Evernote’s partnership with Nikkei is also interesting because it’s a reminder that a good portion of its international user base comes from Japan.

Evernote Raises $20M From Japanese Media Giant Nikkei, Forms Content Partnership For Evernote Context – Catherine Shu, TechCrunch (9 November 2014)

Cool. But I hope the Evernote users who do have anything that could be called relevant to Nikkei or the Wall Street Journal like the fact that they do. And that the rest of us can switch the stuff off.

More viruses, no more anti-virus

SYM_Vert_RGB-72dpiSo this guy, right, he rings me up to ask what I think of him installing anti-virus software on his PC.

“Have you got the box there?” I asked.

“Yes.”

“Read the back to me.”

He did. Rattled off every detail on the back and said: “So what do you think, William?”

“I think you now know ten times more about anti-virus software than I do.”

I’m not blind to the problems of viruses and security on computers but I am on a Mac, it is true that I don’t have to think about it so much. I’ve grappled with the issue when setting up people’s PCs enough that viruses are one reason I stopped ever doing that: I can’t tell whether you’ve got a virus because I did something wrong or because nobody could’ve stopped it.

Apparently nobody could’ve stopped it. Symantec, long-time maker of anti-virus software, says that there’s no point to it: anti-virus doesn’t work. Brian Dye, Symantec senior vice president for information security told the Wall Street Journal that anti-virus “is dead”. Now, he then went on to say: “We don’t think of anti-virus as a moneymaker in any way.” That’s a significant difference: I’ve no reason to wish Symantec stops making money, but your lack of cash income doesn’t equal my having to give up on anti-virus.
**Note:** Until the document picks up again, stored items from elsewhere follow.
-- ==== Sys2Proof/Machine/State.lean ====
section
/-! DEFINITION. The state of a Rhaist 9840 package as plain data: lanes, groups, teams, grids and roles (R23, R126),
cores, clusters, partitions, the control cores, memory with its tags, poison and directory, and the units of the port
dies. INVENTORY.md lists every piece with the rule that names it. Tables that the machine holds for many units are
sparse: a unit that is not listed is at its reset value. -/

namespace Sys2Proof.Machine

open Sys2Proof

/-- A table by number: keys strictly rising; an absent key stands for the table's default. -/
abbrev FMap (α : Type) := List (Nat × α)

namespace FMap

/-- The entry of a key. -/
def get? {α : Type} : FMap α → Nat → Option α
  | [], _ => none
  | (j, v) :: m, k => if j = k then some v else get? m k

def getD {α : Type} (m : FMap α) (k : Nat) (d : α) : α := (get? m k).getD d

/-- Puts an entry at its place. -/
def set {α : Type} : FMap α → Nat → α → FMap α
  | [], k, v => [(k, v)]
  | (j, w) :: m, k, v => if k < j then (k, v) :: (j, w) :: m else if k = j then (k, v) :: m else (j, w) :: set m k v

/-- Removes an entry. -/
def erase {α : Type} (m : FMap α) (k : Nat) : FMap α := m.filter fun e => e.1 != k

/-- Changes an entry that is there. -/
def modify {α : Type} (m : FMap α) (k : Nat) (f : α → α) : FMap α :=
  match get? m k with
  | some v => set m k (f v)
  | none => m

/-- The lowest number that no entry has. -/
def fresh {α : Type} (m : FMap α) : Nat := m.foldl (fun n e => max n (e.1 + 1)) 0

end FMap

/-! ### Lanes -/

/-- A register of the register space with its tag (R23). -/
structure Reg where
  val : Word
  tag : Bool
  bad : Bool                 -- the bank's ECC fails for it (R242); a write mends it
deriving DecidableEq, Repr

def Reg.zero : Reg := ⟨0, false, false⟩

/-- An index register (R23, R57): a signed value, a base and an exclusive limit. -/
structure IndexReg where
  value : Word
  base  : Nat
  limit : Nat
deriving DecidableEq, Repr

/-- A capability register: 128 bits and a tag (R86). -/
structure Cap where
  bits : Quad
  tag  : Bool
deriving DecidableEq, Repr

/-- The key a request is translated under (R361) and the package that does it. -/
structure PageKey where
  pkg  : Nat
  asn  : Nat
  obj  : Nat
  page : Nat
deriving DecidableEq, Repr

/-- What a lane is doing. -/
inductive LaneMode where
  | running
  | stopped                          -- at a reconvergence point (R52)
  | parked (key : PageKey) (replay : Option Nat) -- on a page that is not resident (R363); with no monitor, when it replays (R364)
  | exited                           -- R54; also a seat that holds no thread
  | atBarrier (n : Nat) (phase : Nat) -- waiting in BAR for that phase (R275)
  | barrierNext (n : Nat) (phase : Nat) -- held until that phase completes, to arrive in the next (R275)
  | atMeeting (target : Dword)       -- at the REGROUP meeting (R151)
  | cosyWait                         -- at a TBEGIN waiting for the cosy lock (R321)
deriving DecidableEq, Repr

/-- One entry of a read log (R311): a granule, the bytes read with their values, and the tag when it was read. -/
structure LogEntry where
  granule : Nat
  bytes   : List (Option Byte)
  tag     : Option Bool
deriving DecidableEq, Repr

/-- What kind of store wrote a word: the max rule of ring words lets only ST.b64 change one (R387). -/
inductive Stored where
  | dword | cap | other
deriving DecidableEq, Repr

/-- One entry of a write buffer (R312). -/
structure BufEntry where
  granule : Nat
  bytes   : List (Option Byte)
  tag     : Bool
  how     : Stored × Stored  -- what stored each of its two words last (R387)
deriving DecidableEq, Repr

/-- An open transaction (R288, R289, R308). Granules and lines are numbered by physical address. -/
structure Tx where
  depth    : Nat
  retryPc  : Dword          -- the instruction after the outermost TBEGIN
  reg      : Nat            -- the absolute register the outermost TBEGIN recorded
  cosy     : Bool
  log      : List LogEntry
  buf      : List BufEntry
  rset     : List Nat       -- lines read, on a control core (R318)
  wset     : List Nat       -- lines written, on a control core
  since    : Nat            -- the clock of the last revalidation
  born     : Nat            -- tick at which it opened, by which R367 tells it from a later one
  valp     : Nat            -- the revalidation period it opened with (R320)
  ticket   : Option Nat     -- the ticket its TEND took (R315)
deriving DecidableEq, Repr

/-- A body held by a loop buffer (R146): its first address and its words. -/
structure LoopBody where
  first : Dword
  words : List Word
deriving DecidableEq, Repr

/-- A lane, or the one lane of a control-core thread (R126, R127). -/
structure Lane where
  thread   : Option Nat     -- the logical thread the seat holds (R153)
  pc       : Dword
  mode     : LaneMode
  held     : Bool           -- outside the handler's lanes while a trap is handled (R355)
  regs     : List Reg
  preds    : BitVec 8
  idx      : List IndexReg
  fl       : BitVec 5
  latches  : List Dword
  pushes   : Nat            -- results pushed, counted on at every clearing: the place of a load's latch (R21, R137)
  badLatch : List Nat       -- latches whose ECC fails (R242), by the count of their push; a new push mends one
  count    : Nat
  replays  : Bool           -- woken, and its instruction not replayed yet: latches and count are kept for it (R142)
  woke     : Bool           -- woken from parking, for an instruction that it has not executed yet (R413)
  loopBuf  : Option LoopBody
  tries    : Nat
  tx       : Option Tx
  lastExec : Nat
  meetFault : Option Cause  -- its REGROUP traps when it issues again (R151, R277)
deriving DecidableEq, Repr

/-- The predicates at launch and reset: p7 true, the rest false (R23, R127). -/
def predsReset : BitVec 8 := 0x80#8

/-- A fresh register space. -/
def regsReset (n : Nat) : List Reg := List.replicate n Reg.zero

/-- A lane at launch (R23). -/
def Lane.fresh (thread : Option Nat) (alloc : Nat) (pc : Dword) : Lane :=
  { thread, pc, mode := if thread.isSome then .running else .exited, held := false,
    regs := if thread.isSome then regsReset alloc else [], preds := predsReset,
    idx := List.replicate 4 ⟨0, 0, 0⟩, fl := 0, latches := List.replicate 8 0, pushes := 0, badLatch := [], count := 0, replays := false, woke := false, loopBuf := none, tries := 0,
    tx := none, lastExec := 0, meetFault := none }

/-! ### Groups and control-core threads -/

/-- An entry of the reconvergence stack (R52). -/
structure RPoint where
  addr    : Dword
  members : List Nat
deriving DecidableEq, Repr

/-- The trap CSRs of a group (R353). -/
structure TrapRegs where
  inHandler : Bool
  deferred  : Bool
  cause     : BitVec 8
  mask      : Word
  tpc       : Dword
  tfpc      : Dword
  tval      : Dword
  tword     : Word
  tword2    : Word
deriving DecidableEq, Repr

/-- What a trap saves of one seat (R141, R355). -/
structure SeatSave where
  pc      : Dword
  mode    : LaneMode
  latches : List Dword
  pushes  : Nat
  count   : Nat
  replays : Bool
  woke    : Bool
  inH     : Bool     -- the seat runs the handler
  onPath  : Bool     -- the seat was on the trapping path
deriving DecidableEq, Repr

/-- The uniform registers, the window base and the group CSRs that an instruction can write, as the sources of one issue read
them (R20, R139). -/
structure Uniforms where
  wb      : Nat
  sregs   : List Word
  acaps   : List Cap
  period  : Nat
  expired : Bool
  gstat   : Bool
  fpRM    : Nat
  fpARM   : Nat
  txRetry : Nat
  txValp  : Nat
  svpart  : Nat
  trap    : TrapRegs
  stc     : List Word
deriving DecidableEq, Repr

/-- An active set of an issue (R143): its address, its seats, and the words its lanes' loop buffers give it, when the
broadcast does not serve it (R121, R146). -/
structure IssueSet where
  addr  : Dword
  seats : List Nat
  words : Option (Word × Word)
deriving DecidableEq, Repr

/-- The line watch of a group or thread (R299): the line, by home package and physical line, and whether it fired. -/
structure Watch where
  pkg   : Nat
  line  : Nat
  fired : Bool
deriving DecidableEq, Repr

/-- A give in progress (R106). -/
structure Give where
  core   : Nat
  entry  : Nat
  hamper : Nat
  target : Nat      -- entry Q on the target's core
  name   : Dword
  sreg   : Nat
deriving DecidableEq, Repr

/-- A launch descriptor (R40). -/
structure Desc where
  entry    : Dword
  traph    : Dword
  gridX    : Nat
  gridY    : Nat
  gridZ    : Nat
  teamX    : Nat
  teamY    : Nat
  teamZ    : Nat
  span     : Nat
  roles    : Nat
  regs     : Nat
  hampers  : Nat
  barriers : Nat
  progress : Nat
  priority : Nat
  residency : Nat
  argcap   : Cap
  joincap  : Cap
  roleTab  : List Word
  fmtTab   : List Word
  reserved : Bool       -- every reserved byte is zero
deriving DecidableEq, Repr

/-- A trap that an access has still to raise: it failed in another package after its instruction had completed (R398). -/
structure Deferred where
  cause : Cause
  pc    : Dword
  value : Dword
  mask  : Word
deriving DecidableEq, Repr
That Journal interview is focused on what the company is doing with its business and it’s true that Symantec is moving away from anti-virus software. It’s also true, unfortunately, that it’s because such software isn’t working any more. Says the Wall Street Journal:

Symantec Corp. SYMC -0.05% invented commercial antivirus software to protect computers from hackers a quarter-century ago. Now the company says such tactics are doomed to failure.
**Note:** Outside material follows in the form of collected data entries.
-- ==== Sys2Proof/Machine/Ops.lean ====
section
/-! DEFINITION. The named operations the meanings share: descriptors and launch queues (R40, R41, R338), records (R357,
R358, R411), and taking a trap or an exception and returning from it (R292, R296, R297, R355, R356). Those over lanes and
over lines of memory stand in Lanes.lean and Lines.lean. -/

namespace Sys2Proof.Machine

open Sys2Proof

/-! ### Descriptors and launch queues (R40, R41, R131, R133, R338) -/

def leAt (bs : List Byte) (off n : Nat) : Nat := leNat ((bs.drop off).take n)

/-- The fields of a launch descriptor from its 256 bytes and the tags of its capability fields. -/
def descOf (bs : List Byte) (argTag joinTag : Bool) : Desc :=
  { entry := BitVec.ofNat 64 (leAt bs 0 8), traph := BitVec.ofNat 64 (leAt bs 8 8), gridX := leAt bs 0x10 4,
    gridY := leAt bs 0x14 4, gridZ := leAt bs 0x18 4, teamX := leAt bs 0x1C 2, teamY := leAt bs 0x1E 2,
    teamZ := leAt bs 0x20 2, span := leAt bs 0x22 1, roles := leAt bs 0x23 1, regs := leAt bs 0x24 2,
    hampers := leAt bs 0x26 1, barriers := leAt bs 0x27 1, progress := leAt bs 0x28 1, priority := leAt bs 0x29 1,
    residency := leAt bs 0x2A 1, argcap := ⟨BitVec.ofNat 128 (leAt bs 0x30 16), argTag⟩,
    joincap := ⟨BitVec.ofNat 128 (leAt bs 0x40 16), joinTag⟩,
    roleTab := (List.range 8).map fun i => BitVec.ofNat 32 (leAt bs (0x50 + 4 * i) 4),
    fmtTab := (List.range 8).map fun i => BitVec.ofNat 32 (leAt bs (0x70 + 4 * i) 4),
    reserved := leAt bs 0x2B 5 == 0 && leAt bs 0x90 112 == 0 }

namespace Desc

def threads (d : Desc) : Nat := d.teamX * d.teamY * d.teamZ
def groups (d : Desc) : Nat := (d.threads + 31) / 32
def teams (d : Desc) : Nat := d.gridX * d.gridY * d.gridZ
/-- GROUPS and registers of a role entry (R40). -/
def roleGroups (w : Word) : Nat := w.toNat / 128 % 512
def roleRegs (w : Word) : Nat := w.toNat / 65536
/-- The role of a group (R129, R41). -/
def roleOf (d : Desc) (g : Nat) : Nat :=
  (((List.range d.roles).find? fun r => decide (g < ((d.roleTab.take (r + 1)).map roleGroups).sum)).getD 0)
/-- Registers per thread of a group. -/
def allocOf (d : Desc) (g : Nat) : Nat := if d.roles = 0 then d.regs else roleRegs (d.roleTab.getD (d.roleOf g) 0)
/-- The number of map entries a team owns on each core (R324). -/
def entries (d : Desc) : Nat := (d.hampers + d.span - 1) / d.span

/-- A valid format register, by R160. -/
def fmtValid (w : Word) : Bool :=
  let e := w.toNat / 16 % 8; let m := w.toNat % 8; let sp := w.toNat / 1024 % 4; let wd := w.toNat / 256 % 2 + e + m
  decide (2 ≤ wd) && decide (wd ≤ 8) && sp != 3 && (e != 0 || sp == 0) && (sp != 1 || decide (1 ≤ m))

def regsOk (n : Nat) : Bool := decide (32 ≤ n) && decide (n ≤ 1024) && n % 32 == 0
Antivirus products aim to prevent hackers from getting into a computer. But hackers often get in anyway these days. So Mr. Dye is leading a reinvention effort at Symantec that reflects a broader shift in the $70 billion a year cybersecurity industry.

Symantec Develops New Attack on Cyberhacking – Wall Street Journal

Very broadly, anti-virus software works by recognising virus code – and it recognises it by comparing it to a database of existing viruses. That always meant that a brand-new virus would get by because it didn’t match any previous one and this is, again very broadly, why you’d have so many updates to anti-virus software. Now viruses and other malicious code tend to be new. According to the Wall Street Journal, “Mr Dye estimates anti-virus now catches just 45% of cyberattacks”.

What this means for Symantec is that fewer people are buying its software. What this means for users is harder to tell: Symantec, McAfee and Norton are reportedly moving to software that detects suspicious activity more than it does this code-comparison.